Stored items:
.....

-- ==== Sys2Proof/Machine/Image.lean ====
section
/-! DEFINITION. Structure images (spec 02): verification, plans, the commands of IMG_CMD, the exchange with the twin, and the
sealed switches. -/

namespace Sys2Proof.Machine

/-! ### Verification -/

/-- The header fields of an image (02 Table 2.1). -/
def ImgHeader.parse (b : List Byte) : ImgHeader :=
  { magic := BitVec.ofNat 32 (field b 0 4), format := BitVec.ofNat 16 (field b 4 2), sectionCount := field b 6 2, length := field b 8 4, bankId := BitVec.ofNat 16 (field b 12 2), flags := BitVec.ofNat 16 (field b 14 2), fwMin := field b 16 2, fwMax := field b 18 2, serial := field b 20 4, tool := BitVec.ofNat 32 (field b 24 4), digest := BitVec.ofNat 384 (field b 32 48), keyId := BitVec.ofNat 128 (field b 0xB0 16), baseDigest := BitVec.ofNat 384 (field b 0xC0 48) }

/-- FLAGS of the header (02 Table 2.1). -/
def ImgHeader.paired (h : ImgHeader) : Bool := bit h.flags.toNat 0
/-- FLAGS [1]. -/
def ImgHeader.delta (h : ImgHeader) : Bool := bit h.flags.toNat 1
/-- FLAGS [2]. -/
def ImgHeader.notSplittable (h : ImgHeader) : Bool := bit h.flags.toNat 2
/-- FLAGS [3]. -/
def ImgHeader.safetyChanged (h : ImgHeader) : Bool := bit h.flags.toNat 3

/-- Is entry `i` of the section table sound: type, zero flags, 256-byte boundary, extent, CRC-32 (02 R38, R39). -/
def Image.entryOk (b : List Byte) (i : Nat) : Bool :=
  let e := slice b (0x100 + 16 * i) 16
  let ty := field e 0 2
  let off := field e 4 4
  let len := field e 8 4
  1 ≤ ty && ty ≤ 11 && field e 2 2 == 0 && off % 256 == 0 && off ≥ 0x100 + 16 * field b 6 2 && off + len ≤ b.length && crc32 (slice b off len) == field e 12 4

/-- The end of the last section (02 Table 2.1 IMAGE_LENGTH). -/
def Image.lastEnd (b : List Byte) : Nat :=
  ((List.range (field b 6 2)).map fun i => field b (0x100 + 16 * i + 4) 4 + field b (0x100 + 16 * i + 8) 4).foldl max 0

/-- Check 1 of 02 Table 2.3: MAGIC, FORMAT, lengths, section table, section CRCs; each type at most once. -/
def Image.formatOk (b : List Byte) : Bool :=
  let h := ImgHeader.parse b
  let types := (List.range h.sectionCount).map fun i => field b (0x100 + 16 * i) 2
  h.magic == 0x4D49584C && h.format == 3 && h.length == b.length && h.length == Image.lastEnd b && (h.delta || h.baseDigest == 0) && b.length ≤ 16 * 1024 * 1024 && 1 ≤ h.sectionCount && h.sectionCount ≤ 32 &&
    h.flags.toNat < 16 && field b 28 4 == 0 && field b 0xF0 16 == 0 && decide types.Nodup && (List.range h.sectionCount).all (Image.entryOk b)

/-- The point of the key that signed the image: an owner root, or an owner key with IMAGE usage (02 Table 2.3 check 2). -/
def State.imageSigner (h : ImgHeader) (s : State) : Option Nat := s.trust.nv.root h.keyId <|> s.trust.nv.ownerKey h.keyId 0

/-- The header with its SIGNATURE field taken as zero (02 Table 2.1). -/
def Image.signedHeader (b : List Byte) : List Byte := slice b 0 0x50 ++ List.replicate 96 0#8 ++ slice b 0xB0 0x50

/-- Check 3 of 02 Table 2.3: SIGNATURE, then IMAGE_DIGEST. -/
def Image.signatureOk (key : Nat) (b : List Byte) : Bool :=
  let h := ImgHeader.parse b
  Config.ecdsaOk key (Config.sha384 (Image.signedHeader b)) (slice b 0x50 96) && Config.sha384 ((b.drop 0x100).take (h.length - 0x100)) == h.digest

/-- The running version as major.minor (02 Table 2.1, 01 Table 1.11). -/
def State.majorMinor (s : State) : Nat := s.ident.version.toNat / 65536

/-- Checks 1 to 4 of 02 Table 2.3, each with its code. -/
def State.imageChecks14 (b : List Byte) (s : State) : List (Bool × Nat) :=
  let h := ImgHeader.parse b
  [(!Image.formatOk b, 0x0101), ((s.imageSigner h).isNone, 0x0102),
   (!(((s.imageSigner h).map fun k => Image.signatureOk k b).getD false), 0x0103),
   (s.majorMinor < h.fwMin || s.majorMinor > h.fwMax, 0x0104)]

/-- Is a string within the levels and limits of 00 Table 0.1: packs, cells, the cell window, the string current of ±400 A, the bus of
1,500 V. The string side's 960 V to 1,420 V follow from 384 LFP cells and are no bound of their own (log 58). -/
def StrCfg.withinLimits (c : StrCfg) : Bool :=
  !c.declared || (c.packs ≤ 24 && 8 ≤ c.cells && c.cells ≤ 16 && 20000 ≤ c.vLo && c.vLo ≤ c.vHi && c.vHi ≤ 45000 &&
    c.iRated ≤ 4000 && c.iChgMax ≤ 4000 && c.iDisMax ≤ 4000 && c.vbusHi ≤ 15000)

/-- Check 7 of 02 Table 2.3: levels and limits within 00 R2, a scan cycle of 1 to 1,000 ms (01 R18), and FALLBACK tables in CELL_MODEL (07
R188). -/
def Cfg.withinLimits (c : Cfg) : Bool :=
  c.extraStrs == 0 && c.strs.toList.all StrCfg.withinLimits && c.disp.vHi ≤ 15000 && 1 ≤ c.io.scanMs && c.io.scanMs ≤ 1000 && !c.model.fallback.isEmpty

/-- The configuration that an image carries whole (02 R40). -/
def Image.cfg (b : List Byte) : Cfg := { Config.imageCfg b with paired := (ImgHeader.parse b).paired }

/-- The steps of a split delta, at most 64; the last leaves the image's own configuration behind (02 R40, Step plans and envelopes). -/
def Image.plan (b : List Byte) : List Step :=
  let l := if (ImgHeader.parse b).delta then (Config.imagePlan b).take 64 else []
  l.zipIdx.map fun x => if x.2 + 1 = l.length then { x.1 with cfg := Image.cfg b } else x.1

/-- Is a plan of steps partly applied (02 R43). -/
def State.planOpen (s : State) : Bool := s.img.plan == .partly || s.img.plan == .pending

/-- All checks of 02 Table 2.3 in their order. -/
def State.imageChecks (b : List Byte) (s : State) : List (Bool × Nat) :=
  let h := ImgHeader.parse b
  let cur := s.img.cur
  s.imageChecks14 b ++
  [(cur.valid && h.bankId != cur.hdr.bankId, 0x0105), (cur.valid && h.serial ≤ cur.hdr.serial, 0x0106),
   (!(Image.cfg b).withinLimits, 0x0107), (h.delta && !(cur.valid && h.baseDigest == cur.hdr.digest), 0x0108),
   ((h.notSplittable || (!h.delta && cur.valid)) && !(s.bank.state == .off || s.bank.state == .stop), 0x0109), (s.planOpen, 0x010A)]

/-- The slot that an image's bytes fill. -/
def Slot.ofBytes (b : List Byte) : Slot := { data := b, hdr := ImgHeader.parse b, valid := true, cfg := Image.cfg b, plan := Image.plan b }

/-- A loaded image verified (02 R41): the staged slot set valid with IMG_STAGED, or left invalid with the code. In a pair the active
member forwards it (02 R55). The base's configuration digest is journaled (02 R47). -/
def State.verifyImage (b : List Byte) (s : State) : Nat × State :=
  let c := firstCode (s.imageChecks b)
  let s := s.beginImageLoad.modImg fun i => { i with loading := false }
  if c = 0 then
    let s := s.modImg fun i => { i with stg := Slot.ofBytes b, plan := .ready, resCode := 0, resDetail := 0 }
    let s := s.modJrn fun j => { j with baseDigest := Config.cfgDigest s.img.cfg }
    let s := s.emit 0x0150 0x050 [s.img.stg.hdr.digest.toNat]
    (0, s.when (s.paired && s.twin.role == .active) (State.twinSend "IMAGE" (b.map fun x => (x.toNat : Int))))
  else (c, s.imgRefused c 0)

/-- IMAGE_FORWARD_RECEIVED (02 R43, R55): the standby verifies on its own and confirms a match; while a plan of its own is partly applied
it refuses the load at its start, and no byte of the staged slot is written. -/
def execImageForwardReceived (f : TwinFrame) (data : List Byte) (s : State) : Host.Outcome State Fault Refusal :=
  .next <| s.withFrame f fun s =>
    if !(s.twin.role == .standby || s.twin.role == .unsynced) then s
    else if s.planOpen then s.imgRefused 0x010A 0
    else
      let a := s.beginImageLoad.verifyImage data
      a.2.when (a.1 == 0) (State.twinSend "PEER_MATCH" [a.2.img.stg.hdr.digest.toNat])

/-- PEER_MATCH_CONFIRM (02 R55). -/
def execPeerMatchConfirm (f : TwinFrame) (digest : BitVec 384) (s : State) : Host.Outcome State Fault Refusal :=
  .next (s.withFrame f fun s => s.modImg fun i => { i with peerMatch := i.stg.valid && i.stg.hdr.digest == digest })

/-! ### IMG_CMD -/

/-- The steps of the plan in force: of the staged image, or of the current one once the plan is complete (02 R43, R54). -/
def Img.steps (i : Img) : List Step := if i.plan == .complete then i.cur.plan else i.stg.plan

/-- PLAN_STATE while no step is pending (02 Table 2.11). DESIGN CHOICE (log 59): a valid staged image without a step plan reads READY. -/
def Img.restPlan (i : Img) (k : Nat) : PlanState :=
  if i.plan == .complete then .complete
  else if !i.stg.valid then .none
  else if k = 0 then .ready
  else if k ≥ i.stg.plan.length then .complete
  else .partly

/-- The configuration that is in force once `k` steps are complete (02 R44). -/
def Img.cfgAt (i : Img) (k : Nat) : Cfg :=
  let base := if i.plan == .complete then i.stg.cfg else i.cur.cfg
  if k = 0 then base else (((Img.steps i)[k - 1]?).map (·.cfg)).getD base

/-- The pending change that a command starts, or the code that refuses it; `k` completed steps of `n` (02 R45, R54). -/
def Img.request (i : Img) (kind : StepKind) (k : Nat) : Nat :=
  let n := (Img.steps i).length
  match kind with
  | .commit => if !i.stg.valid || !i.stg.plan.isEmpty then 0x0117 else 0
  | .forward => if !(i.stg.valid) || n = 0 || k ≥ n || i.plan == .complete then 0x0117 else 0
  | .reverse => if k = 0 then 0x0117 else 0

/-- IMG_RESULT, and on a refusal the count and the record (02 R41, R63). -/
def State.imgResult (c detail : Nat) (s : State) : State :=
  if c = 0 then s.modImg fun i => { i with resCode := 0, resDetail := 0 } else s.imgRefused c detail

/-- A change made pending: built in the shadow from now on (02 R46, R47). -/
def State.makePending (kind : StepKind) (all : Bool) (s : State) : State :=
  let k := s.jrn.stepsDone
  let idx := match kind with | .commit => 0 | .forward => k + 1 | .reverse => k
  let cfg := match kind with
    | .commit => s.img.stg.cfg
    | .forward => s.img.cfgAt (k + 1)
    | .reverse => s.img.cfgAt (k - 1)
  (s.modImg fun i => { i with plan := .pending, pend := some { kind := kind, all := all, index := idx, cfg := cfg, wasComplete := i.plan == .complete } }).modJrn
    fun j => { j with planPend := true }

/-- COMMIT, STEP_NEXT, STEP_ALL, ROLLBACK and ROLLBACK_ALL (02 R45, R46, R55): PLAN_BUSY while a step is pending; nothing to act on;
in a pair only on a leading member and with PEER_MATCH; a member ALONE has no twin to match (log 60). -/
def Img.change (kind : StepKind) (all : Bool) : Write :=
  Write.cmd
    (fun _ s => firstCode [(s.img.pend.isSome, 0x0114), (s.img.request kind s.jrn.stepsDone != 0, 0x0117),
      (s.img.cfg.paired && (!s.leads || (kind != .reverse && !s.img.peerMatch && s.twin.role != .alone)), 0x0115)])
    (fun c s => s.imgResult c 0) (State.makePending kind all)

/-- COMMIT (02 R45). -/
def execCommit (q : Req) (s : State) : Host.Outcome State Fault Refusal := .next (s.hostWrite q (Img.change .commit false))
/-- STEP_NEXT (02 R45). -/
def execStepNext (q : Req) (s : State) : Host.Outcome State Fault Refusal := .next (s.hostWrite q (Img.change .forward false))
/-- STEP_ALL (02 R45). -/
def execStepAll (q : Req) (s : State) : Host.Outcome State Fault Refusal := .next (s.hostWrite q (Img.change .forward true))
/-- ROLLBACK (02 R45). -/
def execRollback (q : Req) (s : State) : Host.Outcome State Fault Refusal := .next (s.hostWrite q (Img.change .reverse false))
/-- ROLLBACK_ALL (02 R45). -/
def execRollbackAll (q : Req) (s : State) : Host.Outcome State Fault Refusal := .next (s.hostWrite q (Img.change .reverse true))

/-- DISCARD (02 R45): the staged slot is invalidated; SLOT_BUSY while a plan is partly applied. -/
def Img.discard : Write :=
  Write.cmd
    (fun _ s => firstCode [(s.img.pend.isSome, 0x0114), (s.img.plan == .partly, 0x010A), (!s.img.stg.valid, 0x0117)])
    (fun c s => s.imgResult c 0)
    fun s => (s.modImg fun i => { i with stg := {}, plan := .none, peerMatch := false }).modJrn fun j => { j with stepsDone := 0, planOpen := false }

/-- DISCARD. -/
def execDiscard (q : Req) (s : State) : Host.Outcome State Fault Refusal := .next (s.hostWrite q Img.discard)

/-! ### A pending change -/

/-- The pending change refused: the configuration stays, the plan rests (02 R48). -/
def State.refusePending (c detail : Nat) (s : State) : State :=
  let back := match s.img.pend with | some p => p.wasComplete | none => false
  let s := s.modImg fun i => { i with pend := none, plan := if back then .complete else .none }
  let s := s.modImg fun i => { i with plan := i.restPlan s.jrn.stepsDone }
  (s.modJrn fun j => { j with decided := none, planPend := false }).imgRefused c detail

/-- The digest that the pending change must leave behind, where it is checked (02 R47). -/
def State.pendDigest (p : PendStep) (s : State) : Option (BitVec 384) :=
  let steps := if p.wasComplete then s.img.cur.plan else s.img.stg.plan
  match p.kind with
  | .commit => none
  | .forward => (steps[p.index - 1]?).map (·.digest)
  | .reverse => if p.index ≤ 1 then some s.jrn.baseDigest else (steps[p.index - 2]?).map (·.digest)

/-- SHADOW_READY (02 R47): the shadow's digest is checked, or the step refused with STEP_DIGEST_MISMATCH. -/
def execShadowReady (s : State) : Host.Outcome State Fault Refusal :=
  .next <|
    match s.img.pend with
    | none => s
    | some p =>
      if ((s.pendDigest p).map fun d => d != Config.cfgDigest p.cfg).getD false then s.refusePending 0x0111 p.index
      else s.modImg fun i => { i with pend := some { p with shadowReady := some s.now } }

.....

Every line with "role" in it should be copied from the entries.

    (0, s.when (s.paired && s.twin.role == .active) (State.twinSend "IMAGE" (b.map fun x => (x.toNat : Int))))
    if !(s.twin.role == .standby || s.twin.role == .unsynced) then s
      (s.img.cfg.paired && (!s.leads || (kind != .reverse && !s.img.peerMatch && s.twin.role != .alone)), 0x0115)])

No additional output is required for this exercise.